Assignment - How many lines of the records hold the string "Bool"? Reply with the number alone.

Entries supplied -
****************************************

-- ==== Sys2Proof/Machine/Operands.lean ====
section
/-! DEFINITION. The operands of arrivals and requests: the receive checks of a frame (R6, R8), the fields of the frames the part consumes
(Table 3 of 01_the_station_link.md), and a command row's request as the access agent holds it. -/

namespace Sys2Proof.Machine

/-- MEASURE (0x11). -/
def kindMeasure : Byte := 0x11#8
/-- VALVE_REPORT (0x23). -/
def kindValveReport : Byte := 0x23#8
/-- ACCESS_REQUEST (0x31). -/
def kindAccessRequest : Byte := 0x31#8

/-- The good-frame counter of a kind: one for each of the seven kinds of R8, one for all others (R9, R22). -/
def kindIndex (kind : Byte) : Fin 8 :=
  if kind = 0x11#8 then 0
  else if kind = 0x21#8 then 1
  else if kind = 0x22#8 then 2
  else if kind = 0x23#8 then 3
  else if kind = 0x31#8 then 4
  else if kind = 0x32#8 then 5
  else if kind = 0x33#8 then 6
  else 7

/-- The kind minimum of check 4 (R8). -/
def kindMinimum (kind : Byte) : Nat :=
  if kind = 0x11#8 then 8
  else if kind = 0x21#8 then 10
  else if kind = 0x22#8 then 10
  else if kind = 0x23#8 then 6
  else if kind = 0x31#8 then 8
  else if kind = 0x32#8 then 4
  else if kind = 0x33#8 then 8
  else 0

/-- The length field of a header (Table 2). -/
def lengthField (bytes : List Byte) : Nat := (halfAt bytes 4).toNat

/-- The payload of a frame of payload length L (Table 2). -/
def payloadOf (bytes : List Byte) : List Byte := (bytes.drop 6).take (lengthField bytes)

/-- The size rule of an ACCESS_REQUEST by its operation and count (R8). -/
def requestSizeOk (op count : Byte) (len : Nat) : Bool :=
  if op = 1#8 then len == 8
  else if op = 2#8 ∨ op = 3#8 then len == 8 + 4 * count.toNat
  else if op = 4#8 then len == 12
  else true

/-- The size rule of check 5 (R8). The count of an ACCESS_REPLY is payload byte 1, as the rule's own words say (assumption 8). -/
def sizeRule (kind : Byte) (payload : List Byte) (len : Nat) : Bool :=
  let b (i : Nat) : Nat := (byteAt payload i).toNat
  if kind = 0x11#8 then
    decide (1 ≤ b 1 ∧ b 1 ≤ 4 ∧ 1 ≤ b 2 ∧ b 2 ≤ 8 ∧ len = 4 + b 1 * (2 + 2 * b 2))
  else if kind = 0x21#8 then len == 10
  else if kind = 0x22#8 then decide (1 ≤ b 0 ∧ b 0 ≤ 6 ∧ len = 2 + 8 * b 0)
  else if kind = 0x23#8 then len == 6
  else if kind = 0x31#8 then requestSizeOk (byteAt payload 0) (byteAt payload 1) len
  else if kind = 0x32#8 then len == 4 || len == 4 + 4 * b 1
  else if kind = 0x33#8 then len == 8
  else true

/-- Receive errors by number (R6, R22). -/
def causeDelimiter : Fin 5 := 0
/-- TRUNCATED (R6). -/
def causeTruncated : Fin 5 := 1
/-- LENGTH_IN (R6). -/
def causeLengthIn : Fin 5 := 2
/-- LENGTH_OUT (R6). -/
def causeLengthOut : Fin 5 := 3
/-- CHECK (R6). -/
def causeCheck : Fin 5 := 4

/-- The six receive checks of a frame ended by EF, in order (R6): the failure cause, or none for a good frame. A cut frame
fails check 1 or check 2 (`cutArrival`). -/
def receiveChecks (r : RxFrame) : Option (Fin 5) :=
  let kind := byteAt r.bytes 1
  let len := lengthField r.bytes
  if r.count = 0 ∨ byteAt r.bytes 0 ≠ 0xA7#8 then some causeDelimiter
  else if r.count < 6 ∨ r.count ≠ 10 + len then some causeLengthIn
  else if 496 < len ∨ len < kindMinimum kind then some causeLengthOut
  else if !sizeRule kind (payloadOf r.bytes) len then some causeLengthIn
  else if wordAt r.bytes (6 + len) ≠ crc32 (r.bytes.take (6 + len)) then some causeCheck
  else none

/-- Set j of a MEASURE payload with m channels per set (Table 3, R54). -/
def measuredSet (payload : List Byte) (m j : Nat) : MeasuredSet :=
  { tag := byteAt payload 0 + BitVec.ofNat 8 j, quality := halfAt payload (4 + j * (2 + 2 * m)),
    channels := (List.range m).map (fun n => halfAt payload (6 + j * (2 + 2 * m) + 2 * n)) }

/-- The sets of a MEASURE payload, in order (Table 3, R54). -/
def measuredSets (payload : List Byte) : List MeasuredSet :=
  (List.range (byteAt payload 1).toNat).map (measuredSet payload (byteAt payload 2).toNat)

/-- The report of a VALVE_REPORT payload (Table 3). -/
def valveReport (payload : List Byte) : ValveReport :=
  let flags := byteAt payload 1
  { conducted := flags.getLsbD 0, noFire := flags.getLsbD 1, fault := flags.getLsbD 2, blockAck := flags.getLsbD 3,
    flags := flags, position := wordAt payload 2 }

/-- The request of an ACCESS_REQUEST payload, from its source node and arrival port (Table 3). -/
def requestOf (payload : List Byte) (source : Byte) (p : PortId) : Request :=
  { operation := byteAt payload 0, count := byteAt payload 1, tag := halfAt payload 2, address := wordAt payload 4,
    data := (List.range ((payload.length - 8) / 4)).map (fun i => wordAt payload (8 + 4 * i)), source := source, port := p }

/-- The request of a COMMAND row: its code stands in the address, its argument is its one data word. -/
def commandRequest (code : Word) (c : CommandRequest) : Request :=
  { operation := 4, count := c.count, tag := c.tag, address := code, data := [c.argument], source := c.source,
    port := c.port }

/-- The request of a write row. -/
def writeRequest (w : WriteRequest) : Request :=
  { operation := if w.posted then 3 else 2, count := w.count, tag := w.tag, address := w.address, data := w.data,
    source := w.source, port := w.port }

end Sys2Proof.Machine
end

****************************************

Solution to the exercise - 2